Line by line, return the material below exactly as it reads.
==== Available data
/-! ## 03: the ring, splice windows, rejoin -/

/-- R123 to R126: an accepted BLAP gives its lap to the ring port, the bench's ring-in buffers are known for the run, and no byte of a store
changes. R111 to R113, R125: a lap starts, where legs may begin: the first leg of each of its batons joins those of the partition, in list
order, one in the direction of its mode or one in each, and the port counts one lap more. The second clause is the first lap of a run, the
third a lap that waited behind one that is sent. -/
def Obligations.LapsReachTheRing : Prop :=
  (∀ (s : State) (b c q p : Nat) (t : Task) (cmd : Cmd), s.mayIssue b c q 0xA4 = some (p, t, cmd) → s.blapCause p b c q cmd = none →
     ∃ u, exec (.blap b c q []) s = .next u ∧
       (let adopted := s.adoptedCtx p b (ctxOf q)
        let x := (s.bench b).port
        let part : LapPart :=
         { no := (if adopted then x.accepted.2 else x.accepted.1) + 1, adopted := adopted, releaseTally := cmd.releaseTally
           releaseEn := cmd.releaseEn, ctx := ctxOf q
           batons := (s.batons b (s.actOff p b (ctxOf q) cmd.batonList) cmd.batonCount).map fun x => (x.1 + if adopted then 512 else 0, x.2) }
        (u.bench b).port.lap = (x.accept cmd.lapMode part).lap ∧
        (u.bench b).port.next = (x.accept cmd.lapMode part).next ∧
        (u.bench b).port.laps = x.laps ∧
        (∀ y ∈ x.buffers, y ∈ (u.bench b).port.buffers) ∧
        (adopted, cmd.ringInCw, cmd.ringInCcw, cmd.slotUnits) ∈ (u.bench b).port.buffers) ∧
       sameBytes s u) ∧
  (∀ (s : State) (b p : Nat), s.benchPart b = some p → s.ringBegins p = true → (s.bench b).computes = true → (s.part p).clamping = false →
     (s.part p).circle.contains b = true →
     (let x := (s.bench b).port
      let place := (s.part p).placeOf b
      let n := (s.part p).circle.length
      let first (l : Lap) (ccw : Bool) :=
        (l.parts.flatMap (·.batons)).map fun y => (place, ccw, nextPlace ccw n place, 1, lapLegs l.mode n, x.laps + 1, 65536 * y.1, 65536 * y.2)
      let sent (l : Lap) := if l.mode = 0 then first l false else if l.mode = 1 then first l true else first l false ++ first l true
      let begun (u : State) (l : Lap) : Prop := ∃ legs, (u.part p).legs = (s.part p).legs ++ legs ∧
        (legs.map fun g => (g.home, g.ccw, g.dest, g.leg, g.legs, g.lap, g.src, g.bytes)) = sent l ∧
        ∀ g ∈ legs, g.place = place ∧ g.sent = 0 ∧ g.parent = none
      (∀ l, x.lap = some l → l.started = false → s.lapWhole p b l = true →
        ∃ u, exec (.lapStart b) s = .next u ∧ (u.bench b).port = { x with lap := some { l with started := true }, laps := x.laps + 1 } ∧
          begun u l ∧ sameBytes s u) ∧
      (∀ l m, x.lap = some l → l.started = true → x.next = some m → s.lapSent p place x.laps = true → s.lapWhole p b m = true →
        ∃ u, exec (.lapStart b) s = .next u ∧
          (u.bench b).port = { x with lap := some { m with started := true }, next := none, laps := x.laps + 1 } ∧
          begun u m ∧ sameBytes s u)))

/-- R114 to R116, R415: a leg whose baton is whole, and forwarded where it has legs left, is over, and in credit mode a baton that is kept
is signalled on the tallies that the bench's map names for its direction; no byte of a store changes. R126: an arriving baton takes the ring-in slot of
its direction by its parity, and is counted. R109, R112: it is forwarded from there to the next bench. R130, R131: a link retry delays what
the bench's lane carries by 8 cc and is counted; a second failure fences the bench. -/
def Obligations.BatonsArriveAndRetry : Prop :=
  (∀ (s : State) (p : Nat) (l : Leg), (s.part p).legs.find? Leg.over = some l →
     (let x := s.part p
      let b := x.benchAt l.dest
      ∃ u, exec (.batonArrival p []) s = .next u ∧ (u.part p).legs = x.legs.filter (fun m => m.id != l.id) ∧ sameBytes s u ∧
        (l.discarded x.circle.length = true ∨ x.scheduledRun = true → u.benches = s.benches) ∧
        (l.discarded x.circle.length = false → x.scheduledRun = false → x.adopted = [] → b < s.benches.length → ∀ c,
          c < (s.bench b).cores.length → (u.core b c).signals = (s.core b c).signals ++
            ((ringEntries (Img.map x.img (s.ownSlot p b)) l.ccw).filter fun e => e.1 = c).map fun e =>
              { key := 200, tally := e.2, delta := 1, ctx := 0 }))) ∧
  (∀ (s : State) (p : Nat) (l : Leg),
     (let x := s.part p
      let b := x.benchAt l.dest
      let y := (s.bench b).port
      let places := y.buffers.map fun z => 65536 * ((if z.1 then 512 else 0) + (if l.ccw then z.2.2.1 else z.2.1) + y.count l.ccw % 2 * z.2.2.2)
      p < s.parts.length → b < s.benches.length → l ∈ x.legs →
      (l.discarded x.circle.length = false →
        ((s.takeSlot p l).bench b).port.count l.ccw = y.count l.ccw + 1 ∧
        ((s.takeSlot p l).bench b).port.count (!l.ccw) = y.count (!l.ccw) ∧
        (∀ m ∈ ((s.takeSlot p l).part p).legs, m.id = l.id → m.slots = some places)) ∧
      (l.forwarded = false → l.leg < l.legs → 0 < l.arrived →
        ((s.forwardLeg p l).part p).legs.getLast?.map (fun g => (g.place, g.dest, g.leg, g.home, g.bytes, g.sent, g.parent)) =
          some (l.dest, nextPlace l.ccw x.circle.length l.dest, l.leg + 1, l.home, l.bytes, 0, some l.id)))) ∧
  (∀ (s : State) (b dir p : Nat), s.benchPart b = some p → b < s.benches.length → (s.part p).circle.contains b = true →
     (let on (l : Leg) : Bool := l.place = (s.part p).placeOf b && l.ccw = decide (dir = 1) && !l.air.isEmpty
      (s.part p).legs.any on = true →
       (∃ u, exec (.linkRetry b dir false) s = .next u ∧ u.ring = { s.ring with retryCount := satAdd32 s.ring.retryCount 1 } ∧
         (u.part p).legs = ((s.part p).legs.map fun l => if on l then { l with air := l.air.map fun f => (f.1 + 8, f.2) } else l) ∧
         (u.bench b).port.holdOf (decide (dir = 1)) = s.now + 8 ∧ sameBytes s u) ∧
       (∃ u, exec (.linkRetry b dir true) s = .next u ∧ (u.bench b).state = .fenced)))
========
#### Response to this exercise
/-! ## 03: the ring, splice windows, rejoin -/

/-- R123 to R126: an accepted BLAP gives its lap to the ring port, the bench's ring-in buffers are known for the run, and no byte of a store
changes. R111 to R113, R125: a lap starts, where legs may begin: the first leg of each of its batons joins those of the partition, in list
order, one in the direction of its mode or one in each, and the port counts one lap more. The second clause is the first lap of a run, the
third a lap that waited behind one that is sent. -/
def Obligations.LapsReachTheRing : Prop :=
  (∀ (s : State) (b c q p : Nat) (t : Task) (cmd : Cmd), s.mayIssue b c q 0xA4 = some (p, t, cmd) → s.blapCause p b c q cmd = none →
     ∃ u, exec (.blap b c q []) s = .next u ∧
       (let adopted := s.adoptedCtx p b (ctxOf q)
        let x := (s.bench b).port
        let part : LapPart :=
         { no := (if adopted then x.accepted.2 else x.accepted.1) + 1, adopted := adopted, releaseTally := cmd.releaseTally
           releaseEn := cmd.releaseEn, ctx := ctxOf q
           batons := (s.batons b (s.actOff p b (ctxOf q) cmd.batonList) cmd.batonCount).map fun x => (x.1 + if adopted then 512 else 0, x.2) }
        (u.bench b).port.lap = (x.accept cmd.lapMode part).lap ∧
        (u.bench b).port.next = (x.accept cmd.lapMode part).next ∧
        (u.bench b).port.laps = x.laps ∧
        (∀ y ∈ x.buffers, y ∈ (u.bench b).port.buffers) ∧
        (adopted, cmd.ringInCw, cmd.ringInCcw, cmd.slotUnits) ∈ (u.bench b).port.buffers) ∧
       sameBytes s u) ∧
  (∀ (s : State) (b p : Nat), s.benchPart b = some p → s.ringBegins p = true → (s.bench b).computes = true → (s.part p).clamping = false →
     (s.part p).circle.contains b = true →
     (let x := (s.bench b).port
      let place := (s.part p).placeOf b
      let n := (s.part p).circle.length
      let first (l : Lap) (ccw : Bool) :=
        (l.parts.flatMap (·.batons)).map fun y => (place, ccw, nextPlace ccw n place, 1, lapLegs l.mode n, x.laps + 1, 65536 * y.1, 65536 * y.2)
      let sent (l : Lap) := if l.mode = 0 then first l false else if l.mode = 1 then first l true else first l false ++ first l true
      let begun (u : State) (l : Lap) : Prop := ∃ legs, (u.part p).legs = (s.part p).legs ++ legs ∧
        (legs.map fun g => (g.home, g.ccw, g.dest, g.leg, g.legs, g.lap, g.src, g.bytes)) = sent l ∧
        ∀ g ∈ legs, g.place = place ∧ g.sent = 0 ∧ g.parent = none
      (∀ l, x.lap = some l → l.started = false → s.lapWhole p b l = true →
        ∃ u, exec (.lapStart b) s = .next u ∧ (u.bench b).port = { x with lap := some { l with started := true }, laps := x.laps + 1 } ∧
          begun u l ∧ sameBytes s u) ∧
      (∀ l m, x.lap = some l → l.started = true → x.next = some m → s.lapSent p place x.laps = true → s.lapWhole p b m = true →
        ∃ u, exec (.lapStart b) s = .next u ∧
          (u.bench b).port = { x with lap := some { m with started := true }, next := none, laps := x.laps + 1 } ∧
          begun u m ∧ sameBytes s u)))

/-- R114 to R116, R415: a leg whose baton is whole, and forwarded where it has legs left, is over, and in credit mode a baton that is kept
is signalled on the tallies that the bench's map names for its direction; no byte of a store changes. R126: an arriving baton takes the ring-in slot of
its direction by its parity, and is counted. R109, R112: it is forwarded from there to the next bench. R130, R131: a link retry delays what
the bench's lane carries by 8 cc and is counted; a second failure fences the bench. -/
def Obligations.BatonsArriveAndRetry : Prop :=
  (∀ (s : State) (p : Nat) (l : Leg), (s.part p).legs.find? Leg.over = some l →
     (let x := s.part p
      let b := x.benchAt l.dest
      ∃ u, exec (.batonArrival p []) s = .next u ∧ (u.part p).legs = x.legs.filter (fun m => m.id != l.id) ∧ sameBytes s u ∧
        (l.discarded x.circle.length = true ∨ x.scheduledRun = true → u.benches = s.benches) ∧
        (l.discarded x.circle.length = false → x.scheduledRun = false → x.adopted = [] → b < s.benches.length → ∀ c,
          c < (s.bench b).cores.length → (u.core b c).signals = (s.core b c).signals ++
            ((ringEntries (Img.map x.img (s.ownSlot p b)) l.ccw).filter fun e => e.1 = c).map fun e =>
              { key := 200, tally := e.2, delta := 1, ctx := 0 }))) ∧
  (∀ (s : State) (p : Nat) (l : Leg),
     (let x := s.part p
      let b := x.benchAt l.dest
      let y := (s.bench b).port
      let places := y.buffers.map fun z => 65536 * ((if z.1 then 512 else 0) + (if l.ccw then z.2.2.1 else z.2.1) + y.count l.ccw % 2 * z.2.2.2)
      p < s.parts.length → b < s.benches.length → l ∈ x.legs →
      (l.discarded x.circle.length = false →
        ((s.takeSlot p l).bench b).port.count l.ccw = y.count l.ccw + 1 ∧
        ((s.takeSlot p l).bench b).port.count (!l.ccw) = y.count (!l.ccw) ∧
        (∀ m ∈ ((s.takeSlot p l).part p).legs, m.id = l.id → m.slots = some places)) ∧
      (l.forwarded = false → l.leg < l.legs → 0 < l.arrived →
        ((s.forwardLeg p l).part p).legs.getLast?.map (fun g => (g.place, g.dest, g.leg, g.home, g.bytes, g.sent, g.parent)) =
          some (l.dest, nextPlace l.ccw x.circle.length l.dest, l.leg + 1, l.home, l.bytes, 0, some l.id)))) ∧
  (∀ (s : State) (b dir p : Nat), s.benchPart b = some p → b < s.benches.length → (s.part p).circle.contains b = true →
     (let on (l : Leg) : Bool := l.place = (s.part p).placeOf b && l.ccw = decide (dir = 1) && !l.air.isEmpty
      (s.part p).legs.any on = true →
       (∃ u, exec (.linkRetry b dir false) s = .next u ∧ u.ring = { s.ring with retryCount := satAdd32 s.ring.retryCount 1 } ∧
         (u.part p).legs = ((s.part p).legs.map fun l => if on l then { l with air := l.air.map fun f => (f.1 + 8, f.2) } else l) ∧
         (u.bench b).port.holdOf (decide (dir = 1)) = s.now + 8 ∧ sameBytes s u) ∧
       (∃ u, exec (.linkRetry b dir true) s = .next u ∧ (u.bench b).state = .fenced)))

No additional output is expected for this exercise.